Cultural identity refers to a person's sense of belonging to a particular culture or group.  This process involves learning about and accepting traditions, heritage, language, religion, ancestry, aesthetics, thinking patterns, and social structures of a culture.  Normally, people internalize the beliefs, values, norms, and social practices of their culture and identify themselves with that culture.  The culture becomes a part of their self-concept.  However, some studies have noted that existing cultural identity theory may not account for the fact that different individuals and groups may not react to or interpret events, happenings, attitudes, etc. in the same ways as other individuals or groups.

Myron Lustig notes that cultural identities are central to a person's sense of self.  That is because cultural identities “are central, dynamic, and multifaceted components of one’s self concept”.  Lustig also points out that cultural identities are dynamic, and they exist within a changing social context.  As a result, a person's identity changes as do one's ongoing experiences in life.  Other researchers describe cultural identity as referring to the content of values as guiding principles, to meaningful symbols, and to life styles that individuals share with others, though not necessarily within recognizable groups.  In addition, Boski et al. point out that most books and studies have ignored cultural identity as a theoretical construct in the field of cross-cultural psychology.  Instead, books and journals report works on the theme of social identity.  Social identity is described as a sense of “We-ness,” or attachment to a group that one is a member of, and by comparison to others.  The sense of “We-ness” remains culturally empty, however.  Even with natural groups, it is portrayed in trait-attributes, “which is not different from those used to characterize individuals”.  There is, however, research evidence about the social (ethnic) vs. cultural distinction.  This study found that the task-oriented cultural style was generally more favored than the task-plus interpersonal alternative, particularly among Anglo-American participants, for whom ethnicity did not matter.  Mexican and Latino participants, however, showed some degree of favoritism toward ethnically similar participants.

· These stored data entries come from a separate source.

/-- A wide value of a save area: its zero form where it was not live (R401). -/
def State.savedWide (s : State) (a : Acc) (area base n tag : Nat) (live : Bool) : Wide :=
  if live then wideOf (ofBytes 1024 ((s.homeReads a (area + base + 128 * n) 128).map Prod.fst)) tag else {}

/-- The bank a restore reads from a save area (R402). -/
def State.savedBank (s : State) (core area : Nat) : Bank :=
  let a := s.saveAcc core
  let w := fun (off : Nat) => s.hwWord a (area + off)
  let liveV := w 0x18
  let liveL := w 0x20
  let tag := fun (i : Nat) => natOfBytes ((s.homeReads a (area + 0x580 + 2 * i) 2).map Prod.fst)
  let setAll := fun (t : Tab Wide) (l : List (Nat × Wide)) => l.foldl (fun t e => Tab.put {} t e.1 e.2) t
  let vs := (List.range 64).map fun i => (i, s.savedWide a area 0x1000 i (tag i) (liveV.getLsbD i))
  let ols := latchUnits.zipIdx.map fun (u, n) => (u, s.savedWide a area 0x3000 n (tag (64 + n)) (liveL.getLsbD n))
  let rls := vectorLatches.zipIdx.map fun (i, n) =>
    (i, s.savedWide a area 0x3000 (22 + n) (tag (86 + n)) (liveL.getLsbD (22 + n)))
  let scs := scalarLatches.zipIdx.map fun (i, n) => (i, ({ data := (w (0x280 + 8 * (14 + n))).setWidth 1024 } : Wide))
  let preds := w (0x280 + 8 * 13)
  let hs := (List.range 15).map fun i =>
    (i, restoredHandle (ofBytes 128 ((s.homeReads a (area + 0x480 + 16 * i) 16).map Prod.fst)))
  let sps := ((List.range 9).map fun i => (i, w (0x280 + 8 * i))) ++
    [(15, w (0x280 + 72)), (16, w (0x280 + 80)), (17, w (0x280 + 88)), (14, w (0x280 + 96))]
  { s := (List.range 64).foldl (fun t i => Tab.put 0 t i (w (0x80 + 8 * i))) []
    v := setAll [] vs
    p := (List.range 32).foldl (fun t i => Tab.put false t i (preds.getLsbD i)) []
    vp := (List.range 16).foldl (fun t i => Tab.put 0 t i (ofBytes 128 ((s.homeReads a (area + 0x380 + 16 * i) 16).map Prod.fst))) []
    h := hs.foldl (fun t e => Tab.put {} t e.1 e.2) []
    sp := sps.foldl (fun t e => Tab.put 0 t e.1 e.2) []
    ol := setAll [] ols
    rl := setAll [] (rls ++ scs)
    live := (List.range 64).foldl (fun t i => Tab.put false t i (liveV.getLsbD i))
      ((latchUnits.zipIdx.foldl (fun t (u, n) => Tab.put false t (64 + u) (liveL.getLsbD n)) (vectorLatches.zipIdx.foldl
        (fun t (i, n) => Tab.put false t (96 + i) (liveL.getLsbD (22 + n))) []))) }

/-- The pending marks a header records (R401, R402): the results it waits for, as the hub knows them; a mark whose result
the hub does not know waits for none that comes. -/
def State.savedPends (s : State) (core area : Nat) : List (Reg × Pend) :=
  let a := s.saveAcc core
  let w := fun (i : Nat) => s.hwWord a (area + 8 * i)
  let marked : List Reg := ((List.range 64).filter fun i => (w 6).getLsbD i).map Reg.s ++
    ((List.range 64).filter fun i => (w 7).getLsbD i).map Reg.v ++
    ([7, 8, 0xB, 0xA, 0xC].zipIdx.filter fun x => (w 8).getLsbD x.2).map fun x => Reg.rl x.1
  let known := (s.core core).saved.filter fun x => x.area == area
  (marked.map fun r =>
    match known.filter fun x => x.reg == r with
    | [] => [(r, (⟨0, 63, 0, false⟩ : Pend))]
    | l => l.map fun x => (r, { x.pend with late := false })).flatten

/-- The address a remote error's trap names (R391), kept with the result that waited for it (R403). -/
def State.replyVa (s : State) (core tok : Nat) : Word :=
  (((s.core core).saved.find? fun p => p.pend.tok == tok).map (·.va)).getD 0

/-- A reply applied at a restore (R402, R403). -/
def State.applyReply (s : State) (ci : Nat) (r : Reply) : State :=
  if r.kind = 1 then
    let m : Mark := if r.marks.getLsbD 1 then .remote (r.marks.extractLsb' 4 4) (s.replyVa (ci / 4) r.token)
      else if r.marks.getLsbD 0 then .poison else .clean
    let v : Lanes := r.value.setWidth 1024 ||| (if r.marks.getLsbD 8 then (1 : Lanes) <<< 512 else 0)
    s.modCtx ci fun c => c.deliver r.token { data := v } m
  else if r.kind = 2 then
    s.modCtx ci fun c =>
      if 4 ≤ c.held.length then { c with lost := c.lost + 1 }
      else { c with held := c.held ++ [⟨field r.value 0 3, field r.value 3 61⟩] }
  else
    let v : Word := BitVec.ofNat 64 r.token
    let c := s.ctx ci
    if c.st ≠ .stopped then s
    else
      let e := s.trapEntry (ci / 4) c.recIdx
      if field v 0 3 = 1 then s.doResume ci e else s.doRedirect ci e (field v 16 16)

/-- The bytes of a reply record (R403): bytes 2 and 3 hold a result's port and W or a trap's cause; the 32 TCTL bits of a kernel
command, which has no marks, stand in bytes 2 to 5. (DESIGN CHOICE, log 41) -/
def replyBytes (r : Reply) : List Byte :=
  bytesOf r.kind 2 ++
    (if r.kind = 3 then bytesOf (BitVec.ofNat 48 r.token) 6
     else bytesOf (if r.kind = 2 then r.port.setWidth 16 else (r.port.setWidth 10 ++ r.w : BitVec 16)) 2 ++ bytesOf r.marks 4) ++
    bytesOf r.time 8 ++ bytesOf r.value 64 ++ List.replicate 16 0

/-- The saved results a reply record's port and W can name (R403): a token whose places are just these. -/
def replyTokens (l : List SavedPend) (port : BitVec 9) (w : BitVec 6) : List Nat :=
  ((l.map fun p => p.pend.tok).eraseDups).filter fun t =>
    let regs := (l.filter fun p => p.pend.tok == t).map (·.reg)
    (regs.foldl (fun a g => a ||| g.latchPort) 0 == port) && (regs.foldl (fun a g => a ||| g.wbNum) 0 == w)

/-- A reply record of the overflow ring (R403). The record names its places; the results that wait there in issue order are
told apart by the records that came `before` it. (DESIGN CHOICE, log 41) -/
def State.readReply (s : State) (core area i : Nat) (before : List Nat) : Reply :=
  let l := (s.homeReads (s.saveAcc core) (area + 0x4000 + 96 * i) 96).map Prod.fst
  let x : BitVec 768 := ofBytes 768 l
  let kind : BitVec 16 := x.setWidth 16
  let port : BitVec 9 := if kind = 2 then x.extractLsb' 16 9 else x.extractLsb' 22 9
  let w : BitVec 6 := if kind = 2 then 0 else x.extractLsb' 16 6
  let known := (s.core core).saved.filter fun p => p.area == area
  let tok := ((replyTokens known port w).filter fun t => !before.contains t).headD 0
  { kind := kind, port := port, w := w, token := if kind = 3 then (x.extractLsb' 16 32).toNat else tok,
    marks := x.extractLsb' 32 32, time := x.extractLsb' 64 64, value := x.extractLsb' 128 512 }

/-- The lines of a save area that a restore reads meet their home slices (R139, R310, R423). -/
def State.touchArea (s : State) (core area : Nat) : State :=
  let a := s.saveAcc core
  let wide := fun (base off n : Nat) (x : State) =>
    let live := s.hwWord a (area + off)
    (List.range n).foldl (fun x i => if live.getLsbD i then x.touchRun a (area + base + 128 * i) 128 else x) x
  let ring := min 512 (s.hwWord a (area + 40)).toNat
  let s1 := wide 0x3000 0x20 30 (wide 0x1000 0x18 64 (s.touchRun a area 0x800))
  if ring = 0 then s1 else s1.touchRun a (area + 0x4000) (96 * ring)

It seems that there are different viewpoints regarding cultural and social identities.  Cultural identity is defined as the identity of a group or culture or of an individual as far as one is influenced by one's belonging to a group or culture.  Further, Cultural identity is similar to, and overlaps with, identity politics.  New forms of identification have been suggested to break down the understanding of the individual as a whole subject into a collection of various cultural identifiers.  Such identifiers can result from various conditions including: location, gender, race, history, nationality, language, sexuality, religious beliefs, ethnicity, aesthetics, and even food.  In places like the U.S. and Canada, where the people are ethnically diverse, social unity is primarily based on common social values and beliefs.  However, some critics of cultural identity declare that cultural identity based upon difference is a divisive force in society.  In addition, cultural identity may be defined by the social network of people imitating and following the social norms as presented by the media.  Therefore, instead of learning behavior and knowledge from cultural or religious groups, people may be learning social norms from the media to build on their cultural identity.  Language may also be an important factor in culture identity.  The communication that comes with sharing a language promotes connections and roots to ancestors and cultural histories.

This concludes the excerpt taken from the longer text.